Written by: Muhammad Umer Farooq
Posted on: July 15, 2019 | | 中文
We reached the guesthouse in Hopar village in Nagar valley, about two hours away from the Karakoram Highway. From there, we walked uphill towards the viewpoint of Bualtar glacier after crossing a local market. The view of the valley was better from above. One could see a contrast between the irrigated land of greenery and the beautiful brown mountains on both sides. The setting sun cast light on some sections of the valley, making the trees shimmer as they moved with the wind. We were to camp outside a guesthouse for the night and start the trek tomorrow.
After breakfast, the team packed up the tents and equipment and descended into the steep and slippery Bualtar glacier, from where the trek was to begin. The Bualtar glacier that we were traversing through came from the same white mountain we saw the night before. The Miar and Diran peaks were connected to the glacier. It was only when we were on the glacier that we could see the rocks and rubble which covered it. On the left, stood the Batura Muztagh range, home to famous peaks like Lady Finger, Hunza Peak and Ultar Sar.
However, on our right, the Bualtar glacier was melting and the team had to cross quickly. Every now and then, we would hear a thudding sound of ice collapsing around us. The thought of standing between these crumbling walls gave me the jitters.
The team crossed this hurdle, and took a quick but well-deserved brief break before descending onto the second glacier of the trek. The second glacier was called Bharpoo glacier, and this one was not melting as fast as Bualtar. The only technical part on Bharpoo was that there were loose rocks and a few slippery climbs to watch out for.
After crossing both glaciers, the team trekked through a narrow valley. The incline was gradual and there was not much difficulty covering this part. However, we came across a group of giant lizards, some of them almost 2 meters long. They were frightening at first because they were indistinguishable from the surroundings. They saw us approaching and sped by quickly, almost touching us. But they were harmless, simply wary of our presence. My fellow trekkers who had visited Passu and Patundas told me that such lizards are found there as well.

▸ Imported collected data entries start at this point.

/-- Settles O7: `LVLX` stores the level of the mode being on, the turn-off changes the mode and the outputs but not that
level, and `DRVX` drives it without a look at the mode. -/
theorem staleLevelAfterTurnOff : Obligations.StaleLevelAfterTurnOff := by
  unfold Obligations.StaleLevelAfterTurnOff
  intro s j he hon hcen hlo hhi hbtn haccepted
  have hquiet : Quiet s := he.1
  have hpend : (effect (.input false j) (effect .lvlx s)).irqPend = ⟨true, false⟩ :=
    effect_input_irqPend_of_fall hquiet hbtn
  have hirq : Enabled .irqA (effect (.input false j) (effect .lvlx s)) := congrArg Lines.a hpend
  have hturnOff := (acceptedButtonAFlipsEnable _ hirq haccepted).1 hon
  have hstale : (levelOf s.ledEn s.cenX s.dx).toNat = (s.dx.toNat - 200) * 2 := by
    rw [hon, hcen, levelOf_on s.dx (by omega) (by omega)]
  have hpositive : 0 < (levelOf s.ledEn s.cenX s.dx).toNat := by omega
  exact ⟨_, _, _, _, exec_eq_effect he, exec_eq_effect hquiet, hturnOff,
    exec_eq_effect ⟨⟨rfl, congrArg Lines.j hpend⟩, rfl⟩, rfl, rfl, rfl, rfl, hstale, hpositive⟩

end Sys2Proof.Machine
end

We walked between the valleys and pasts the lizards, and the terrain simply transformed. From glaciers, hills and rocks, the path changed to a small desert and flatland. After another easy hour of trekking, we would reach Berichkor, our camping site,. The mountain on our left became larger as we proceeded, till it was all we could see. It was the same very mountain which we had to climb to reach Rush Lake the next day.

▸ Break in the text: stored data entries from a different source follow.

-- ==== Sys2Proof/Certificates/Slice0/Obligations.lean ====
section
/-! DEFINITION. The statements for the provers, in the terms of Safety.lean. Each docstring names what of spec/ it
formalises; where a clause rests on a decision or an inference that the spec marks as its own, the docstring says so. -/

open Sys2Proof Sys2Proof.Machine

/-- The bitwise operation of AND, ORA and EOR (44_logical.md R180 to R182). -/
inductive Sys2Proof.Machine.LogicOp where
  | and | or | xor
  deriving DecidableEq, Repr

/-- The operation on one bit of each operand. -/
def Sys2Proof.Machine.LogicOp.onBits : LogicOp → Bool → Bool → Bool
  | .and, p, q => p && q
  | .or, p, q => p || q
  | .xor, p, q => p != q

/-- The four shifts and rotates (45_shift_rotate.md R190 to R193). -/
inductive Sys2Proof.Machine.ShiftOp where
  | asl | lsr | rol | ror
  deriving DecidableEq, Repr

/-- The result as arithmetic on the operand and the carry in, before reduction modulo 256. -/
def Sys2Proof.Machine.ShiftOp.arith : ShiftOp → Nat → Nat → Nat
  | .asl, v, _ => 2 * v
  | .lsr, v, _ => v / 2
  | .rol, v, c => 2 * v + c
  | .ror, v, c => v / 2 + 128 * c

/-- The bit of the operand that goes to the carry. -/
def Sys2Proof.Machine.ShiftOp.outBit : ShiftOp → Nat
  | .asl | .rol => 7
  | .lsr | .ror => 0

/-- The forms of LDA, LDX, LDY (R120 to R122): instruction, opcode byte, operand, the registers once a value is loaded. -/
def Sys2Proof.Machine.loadForms (s : State) (v z : Byte) (w : Word) : List (Instr × Byte × Source × (Byte → Regs)) :=
  let toA := fun v : Byte => { s.regs with a := v }
  let toX := fun v : Byte => { s.regs with x := v }
  let toY := fun v : Byte => { s.regs with y := v }
  [(Instr.ldaIndx z, (0xA1 : Byte), Source.mem (.indx z), toA), (.ldaZp z, 0xA5, .mem (.zp z), toA), (.ldaImm v, 0xA9, .imm v, toA),
   (.ldaAbs w, 0xAD, .mem (.abs w), toA), (.ldaIndy z, 0xB1, .mem (.indy z), toA), (.ldaZpx z, 0xB5, .mem (.zpx z), toA),
   (.ldaAbsy w, 0xB9, .mem (.absy w), toA), (.ldaAbsx w, 0xBD, .mem (.absx w), toA), (.ldxImm v, 0xA2, .imm v, toX),
   (.ldxZp z, 0xA6, .mem (.zp z), toX), (.ldxAbs w, 0xAE, .mem (.abs w), toX), (.ldxZpy z, 0xB6, .mem (.zpy z), toX),
   (.ldxAbsy w, 0xBE, .mem (.absy w), toX), (.ldyImm v, 0xA0, .imm v, toY), (.ldyZp z, 0xA4, .mem (.zp z), toY),
   (.ldyAbs w, 0xAC, .mem (.abs w), toY), (.ldyZpx z, 0xB4, .mem (.zpx z), toY), (.ldyAbsx w, 0xBC, .mem (.absx w), toY)]

/-- R120, R121, R122: "N and Z from v; C, V, I, D unchanged". -/
def Obligations.LoadsTakeTheirOperand : Prop :=
  ∀ (s : State) (v z : Byte) (w : Word) (i : Instr) (op : Byte) (src : Source) (put : Byte → Regs),
    (i, op, src, put) ∈ loadForms s v z w →
    (∀ ps, (encode ps i).head? = some op) ∧
    Completes i s { put (src.value s) with pc := s.pc + BitVec.ofNat 16 src.length }
      { s.flags with n := (src.value s).getLsbD 7, z := decide (src.value s = 0) } []

/-- The forms of STA, STX, STY (R123 to R125): instruction, opcode byte, destination, the value stored. -/
def Sys2Proof.Machine.storeForms (s : State) (z : Byte) (w : Word) : List (Instr × Byte × MemMode × Byte) :=
  [(Instr.staIndx z, (0x81 : Byte), (MemMode.indx z, s.a)), (.staZp z, 0x85, (.zp z, s.a)), (.staAbs w, 0x8D, (.abs w, s.a)),
   (.staIndy z, 0x91, (.indy z, s.a)), (.staZpx z, 0x95, (.zpx z, s.a)), (.staAbsy w, 0x99, (.absy w, s.a)),
   (.staAbsx w, 0x9D, (.absx w, s.a)), (.stxZp z, 0x86, (.zp z, s.x)), (.stxAbs w, 0x8E, (.abs w, s.x)),
   (.stxZpy z, 0x96, (.zpy z, s.x)), (.styZp z, 0x84, (.zp z, s.y)), (.styAbs w, 0x8C, (.abs w, s.y)),
   (.styZpx z, 0x94, (.zpx z, s.y))]

/-- R123, R124, R125: "The write emits exactly one `changed{EA, A}` event" -/
def Obligations.StoresWriteTheirRegister : Prop :=
  ∀ (s : State) (z : Byte) (w : Word) (i : Instr) (op : Byte) (m : MemMode) (v : Byte),
    (i, op, m, v) ∈ storeForms s z w →
    (∀ ps, (encode ps i).head? = some op) ∧
    Completes i s { s.regs with pc := s.pc + BitVec.ofNat 16 m.length } s.flags [(m.ea s, v)]

/-- The transfers that set flags (R140 to R144): instruction, opcode byte, the value moved, the registers but for pc. -/
def Sys2Proof.Machine.transferForms (s : State) : List (Instr × Byte × Byte × Regs) :=
  [(Instr.tax, (0xAA : Byte), s.a, { s.regs with x := s.a }), (.tay, 0xA8, s.a, { s.regs with y := s.a }),
   (.txa, 0x8A, s.x, { s.regs with a := s.x }), (.tya, 0x98, s.y, { s.regs with a := s.y }),
   (.tsx, 0xBA, s.sp, { s.regs with x := s.sp })]

/-- R140 to R144. -/
def Obligations.TransfersCopyAndSetNZ : Prop :=
  ∀ (s : State) (i : Instr) (op v : Byte) (regs : Regs),
    (i, op, v, regs) ∈ transferForms s →
    (∀ ps, encode ps i = [op]) ∧
    Completes i s { regs with pc := s.pc + 1 } { s.flags with n := v.getLsbD 7, z := decide (v = 0) } []

/-- R145. -/
def Obligations.TxsCopiesWithoutFlagsOrWarning : Prop :=
  ∀ s : State, (∀ ps, encode ps .txs = [0x9A]) ∧
    Completes .txs s { s.regs with sp := s.x, pc := s.pc + 1 } s.flags []

/-- PHA and PHP (R150, R151): instruction, opcode byte, the byte pushed. -/
def Sys2Proof.Machine.pushForms (s : State) : List (Instr × Byte × Byte) :=
  [(Instr.pha, (0x48 : Byte), s.a), (.php, 0x08, s.p ||| 0x30)]

/-- 42_stack.md (R150, R151) over push (R11), the warning as in R322 and R250: the order, the warning, the pushed B and U and the order of the events are decisions D4, D5, D3 and D36 of the spec (log 16). -/
def Obligations.PhaAndPhpPush : Prop :=
  ∀ (s : State) (i : Instr) (op v : Byte),
    (i, op, v) ∈ pushForms s →
    (∀ ps, encode ps i = [op]) ∧
    CompletesOnStack i s { s.regs with sp := s.sp - 1, pc := s.pc + 1 } s.flags [(wordOf 0x01 s.sp, v)]
      (fun text => .changed (wordOf 0x01 s.sp) v :: warnIf (decide (s.sp = 0x00)) s.snapshot text)

/-- 42_stack.md (R152) over pull (R11), the warning as in R322 and R250: the order and the warning are decisions D4 and D5 of the spec (log 16). -/
def Obligations.PlaPullsA : Prop :=
  ∀ s : State, (∀ ps, encode ps .pla = [0x68]) ∧
    let v := s.peek (wordOf 0x01 (s.sp + 1))
    CompletesOnStack .pla s { s.regs with a := v, sp := s.sp + 1, pc := s.pc + 1 }
      { s.flags with n := v.getLsbD 7, z := decide (v = 0) } [] (warnIf (decide (s.sp = 0xFF)) s.snapshot)

/-- 42_stack.md (R153) over pull (R11), the warning as in R322 and R250: U and B are decision D3 of the spec, the order and the warning D4 and D5 (log 16). -/
def Obligations.PlpPullsStatus : Prop :=
  ∀ s : State, (∀ ps, encode ps .plp = [0x28]) ∧
    let v := s.peek (wordOf 0x01 (s.sp + 1))
    CompletesOnStack .plp s { s.regs with sp := s.sp + 1, pc := s.pc + 1 }
      ⟨v.getLsbD 7, v.getLsbD 6, true, false, v.getLsbD 3, v.getLsbD 2, v.getLsbD 1, v.getLsbD 0⟩ []
      (warnIf (decide (s.sp = 0xFF)) s.snapshot)

/-- "PHP followed by PLP leaves P unchanged" (an inference the spec marks as derived), and the same of PHA and PLA. -/
def Obligations.PushThenPullRestores : Prop :=
  ∀ s : State,
    (∃ t u, exec .pha s = .next t ∧ exec .pla t = .next u ∧
      u.regs = { s.regs with pc := s.pc + 2 } ∧ u.flags = { s.flags with n := s.a.getLsbD 7, z := decide (s.a = 0) }) ∧
    (s.flagU = true → s.flagB = false →
      ∃ t u, exec .php s = .next t ∧ exec .plp t = .next u ∧
        u.regs = { s.regs with pc := s.pc + 2 } ∧ u.flags = s.flags)

/-- R158. -/
def Obligations.AddCoreIsExact : Prop :=
  ∀ (a m : Byte) (c : Bool),
    let o := addC a m c
    o.result.toNat = (a.toNat + m.toNat + c.toNat) % 256 ∧
    o.carry = decide (255 < a.toNat + m.toNat + c.toNat) ∧
    o.overflow = decide ((a ^^^ o.result) &&& (m ^^^ o.result) &&& 0x80 ≠ 0) ∧
    (o.overflow = true ↔ a.msb = m.msb ∧ o.result.msb ≠ a.msb) ∧
    (o.overflow = true ↔ ¬ (-128 ≤ a.toInt + m.toInt + (c.toNat : Int) ∧ a.toInt + m.toInt + (c.toNat : Int) ≤ 127))

/-- The forms of ADC (R160): instruction, opcode byte, operand. -/
def Sys2Proof.Machine.adcForms (v z : Byte) (w : Word) : List (Instr × Byte × Source) :=
  [(Instr.adcIndx z, (0x61 : Byte), Source.mem (.indx z)), (.adcZp z, 0x65, .mem (.zp z)), (.adcImm v, 0x69, .imm v),
   (.adcAbs w, 0x6D, .mem (.abs w)), (.adcIndy z, 0x71, .mem (.indy z)), (.adcZpx z, 0x75, .mem (.zpx z)),
   (.adcAbsy w, 0x79, .mem (.absy w)), (.adcAbsx w, 0x7D, .mem (.absx w))]

/-- ADC, R160, the case P.D = 0. -/
def Obligations.AdcAddsWithCarry : Prop :=
  ∀ (s : State) (v z : Byte) (w : Word) (i : Instr) (op : Byte) (src : Source),
    (i, op, src) ∈ adcForms v z w →
    (∀ ps, (encode ps i).head? = some op) ∧
    (s.flagD = false →
      let m := src.value s
      let r : Byte := BitVec.ofNat 8 (s.a.toNat + m.toNat + s.flagC.toNat)
      let signed : Int := s.a.toInt + m.toInt + (s.flagC.toNat : Int)
      Completes i s { s.regs with a := r, pc := s.pc + BitVec.ofNat 16 src.length }
        { s.flags with n := r.getLsbD 7, v := decide (signed < -128 ∨ 127 < signed), z := decide (r = 0),
                       c := decide (255 < s.a.toNat + m.toNat + s.flagC.toNat) } [])

/-- The forms of SBC (R161): instruction, opcode byte, operand. -/
def Sys2Proof.Machine.sbcForms (v z : Byte) (w : Word) : List (Instr × Byte × Source) :=
  [(Instr.sbcIndx z, (0xE1 : Byte), Source.mem (.indx z)), (.sbcZp z, 0xE5, .mem (.zp z)), (.sbcImm v, 0xE9, .imm v),
   (.sbcAbs w, 0xED, .mem (.abs w)), (.sbcIndy z, 0xF1, .mem (.indy z)), (.sbcZpx z, 0xF5, .mem (.zpx z)),
   (.sbcAbsy w, 0xF9, .mem (.absy w)), (.sbcAbsx w, 0xFD, .mem (.absx w))]

/-- SBC, R161, the case P.D = 0. -/
def Obligations.SbcSubtractsWithBorrow : Prop :=
  ∀ (s : State) (v z : Byte) (w : Word) (i : Instr) (op : Byte) (src : Source),
    (i, op, src) ∈ sbcForms v z w →
    (∀ ps, (encode ps i).head? = some op) ∧
    (s.flagD = false →
      let m := src.value s
      let diff : Int := (s.a.toNat : Int) - (m.toNat : Int) - (1 - (s.flagC.toNat : Int))
      let signed : Int := s.a.toInt - m.toInt - (1 - (s.flagC.toNat : Int))
      let r : Byte := BitVec.ofInt 8 diff
      Completes i s { s.regs with a := r, pc := s.pc + BitVec.ofNat 16 src.length }
        { s.flags with n := r.getLsbD 7, v := decide (signed < -128 ∨ 127 < signed), z := decide (r = 0),
                       c := decide (0 ≤ diff) } [])

/-- The forms of ADC and SBC (R160, R161), to which R159 applies. -/
def Sys2Proof.Machine.decimalForms (v z : Byte) (w : Word) : List Instr :=
  [Instr.adcIndx z, .adcZp z, .adcImm v, .adcAbs w,
   .adcIndy z, .adcZpx z, .adcAbsy w, .adcAbsx w,
   .sbcIndx z, .sbcZp z, .sbcImm v, .sbcAbs w,
   .sbcIndy z, .sbcZpx z, .sbcAbsy w, .sbcAbsx w]

/-- Decimal mode (R159, R323): the refusal is decision D11 of the spec; the model takes it as a next state (log 3). -/
def Obligations.DecimalArithmeticIsRefused : Prop :=
  ∀ (s : State) (v z : Byte) (w : Word) (i : Instr),
    i ∈ decimalForms v z w →
    s.flagD = true →
    exec i s = .next { s with refused := some ⟨.decimalMode, s.pc⟩, lastResult := .refused .decimalMode }

/-- The forms of CMP, CPX, CPY (R162 to R164): instruction, opcode byte, operand, the register compared. -/
def Sys2Proof.Machine.compareForms (s : State) (v z : Byte) (w : Word) : List (Instr × Byte × Source × Byte) :=
  [(Instr.cmpIndx z, (0xC1 : Byte), Source.mem (.indx z), s.a), (.cmpZp z, 0xC5, .mem (.zp z), s.a), (.cmpImm v, 0xC9, .imm v, s.a),
   (.cmpAbs w, 0xCD, .mem (.abs w), s.a), (.cmpIndy z, 0xD1, .mem (.indy z), s.a), (.cmpZpx z, 0xD5, .mem (.zpx z), s.a),
   (.cmpAbsy w, 0xD9, .mem (.absy w), s.a), (.cmpAbsx w, 0xDD, .mem (.absx w), s.a), (.cpxImm v, 0xE0, .imm v, s.x),
   (.cpxZp z, 0xE4, .mem (.zp z), s.x), (.cpxAbs w, 0xEC, .mem (.abs w), s.x), (.cpyImm v, 0xC0, .imm v, s.y),
   (.cpyZp z, 0xC4, .mem (.zp z), s.y), (.cpyAbs w, 0xCC, .mem (.abs w), s.y)]

/-- R162, R163, R164. -/
def Obligations.ComparesWriteFlagsAlone : Prop :=
  ∀ (s : State) (v z : Byte) (w : Word) (i : Instr) (op : Byte) (src : Source) (reg : Byte),
    (i, op, src, reg) ∈ compareForms s v z w →
    (∀ ps, (encode ps i).head? = some op) ∧
    let m := src.value s
    Completes i s { s.regs with pc := s.pc + BitVec.ofNat 16 src.length }
      { s.flags with n := (BitVec.ofNat 8 (reg.toNat + 256 - m.toNat) : Byte).getLsbD 7, z := decide (reg = m),
                     c := decide (m.toNat ≤ reg.toNat) } []

/-- The forms of INC and DEC (R165, R168): instruction, opcode byte, destination, what is added modulo 256. -/
def Sys2Proof.Machine.incDecForms (z : Byte) (w : Word) : List (Instr × Byte × MemMode × Nat) :=
  [(Instr.incZp z, (0xE6 : Byte), MemMode.zp z, (1 : Nat)), (.incAbs w, 0xEE, .abs w, 1), (.incZpx z, 0xF6, .zpx z, 1),
   (.incAbsx w, 0xFE, .absx w, 1), (.decZp z, 0xC6, .zp z, 255), (.decAbs w, 0xCE, .abs w, 255),
   (.decZpx z, 0xD6, .zpx z, 255), (.decAbsx w, 0xDE, .absx w, 255)]

/-- INC and DEC (R165, R168): that there is one write is decision D32 of the spec (log 16). -/
def Obligations.IncAndDecModifyMemory : Prop :=
  ∀ (s : State) (z : Byte) (w : Word) (i : Instr) (op : Byte) (m : MemMode) (k : Nat),
    (i, op, m, k) ∈ incDecForms z w →
    (∀ ps, (encode ps i).head? = some op) ∧
    let r : Byte := BitVec.ofNat 8 ((s.peek (m.ea s)).toNat + k)
    Completes i s { s.regs with pc := s.pc + BitVec.ofNat 16 m.length }
      { s.flags with n := r.getLsbD 7, z := decide (r = 0) } [(m.ea s, r)]

/-- INX, INY, DEX, DEY (R166, R167, R169, R170): instruction, opcode byte, result, the registers but for pc. -/
def Sys2Proof.Machine.indexForms (s : State) : List (Instr × Byte × Byte × Regs) :=
  [(Instr.inx, (0xE8 : Byte), BitVec.ofNat 8 (s.x.toNat + 1), { s.regs with x := BitVec.ofNat 8 (s.x.toNat + 1) }),
   (.iny, 0xC8, BitVec.ofNat 8 (s.y.toNat + 1), { s.regs with y := BitVec.ofNat 8 (s.y.toNat + 1) }),
   (.dex, 0xCA, BitVec.ofNat 8 (s.x.toNat + 255), { s.regs with x := BitVec.ofNat 8 (s.x.toNat + 255) }),
   (.dey, 0x88, BitVec.ofNat 8 (s.y.toNat + 255), { s.regs with y := BitVec.ofNat 8 (s.y.toNat + 255) })]

/-- R166, R167, R169, R170. -/
def Obligations.IndexIncrementsAndDecrements : Prop :=
  ∀ (s : State) (i : Instr) (op r : Byte) (regs : Regs),
    (i, op, r, regs) ∈ indexForms s →
    (∀ ps, encode ps i = [op]) ∧
    Completes i s { regs with pc := s.pc + 1 } { s.flags with n := r.getLsbD 7, z := decide (r = 0) } []

/-- The forms of AND, ORA, EOR (R180 to R182): instruction, opcode byte, operand, operation. -/
def Sys2Proof.Machine.logicForms (v z : Byte) (w : Word) : List (Instr × Byte × Source × LogicOp) :=
  [(Instr.andIndx z, (0x21 : Byte), Source.mem (.indx z), LogicOp.and), (.andZp z, 0x25, .mem (.zp z), .and), (.andImm v, 0x29, .imm v, .and),
   (.andAbs w, 0x2D, .mem (.abs w), .and), (.andIndy z, 0x31, .mem (.indy z), .and), (.andZpx z, 0x35, .mem (.zpx z), .and),
   (.andAbsy w, 0x39, .mem (.absy w), .and), (.andAbsx w, 0x3D, .mem (.absx w), .and), (.oraIndx z, 0x01, .mem (.indx z), .or),
   (.oraZp z, 0x05, .mem (.zp z), .or), (.oraImm v, 0x09, .imm v, .or), (.oraAbs w, 0x0D, .mem (.abs w), .or),
   (.oraIndy z, 0x11, .mem (.indy z), .or), (.oraZpx z, 0x15, .mem (.zpx z), .or), (.oraAbsy w, 0x19, .mem (.absy w), .or),
   (.oraAbsx w, 0x1D, .mem (.absx w), .or), (.eorIndx z, 0x41, .mem (.indx z), .xor), (.eorZp z, 0x45, .mem (.zp z), .xor),
   (.eorImm v, 0x49, .imm v, .xor), (.eorAbs w, 0x4D, .mem (.abs w), .xor), (.eorIndy z, 0x51, .mem (.indy z), .xor),
   (.eorZpx z, 0x55, .mem (.zpx z), .xor), (.eorAbsy w, 0x59, .mem (.absy w), .xor), (.eorAbsx w, 0x5D, .mem (.absx w), .xor)]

In this last hour of our trek to Berichkor, big cotton clouds in the clear blue sky followed us to the campsite. Berichkor was at the start of a small pasture with wild bushes and stunted trees (due to the altitude and weather conditions). A herd of sheep was grazing peacefully, and we were to feast on one of them after reaching the lake.
Upon reaching the campsite, we rested for an hour, and then a few of us decided to climb the hill that separated us from Bharpoo glacier. It was then that I got a chance to truly appreciate the beauty of the glacier we had crossed. We could see how it was connected to Mount Miar, and I had not seen a prettier white glacier than this before. That, along with the small emerald green lake on the glacier and the breathtaking sunset on Bharpoo, made this day favorite.
Today was the real challenge: the team had to ascend nearly 1500 meters to Rush Lake. We left behind our belongings at Berichkor, and began with good spirits. But no one except our guide, was really aware of the treacherous climb that lay ahead for us.
After spending significant time simply climbing, one of the team members asked the guide if we had done half of the climb. The guide simply responded that we had done only ten percent of the climb. At least three other times, I thought there were only a few meters left. But, after reaching a little further there would be a bigger climb ahead.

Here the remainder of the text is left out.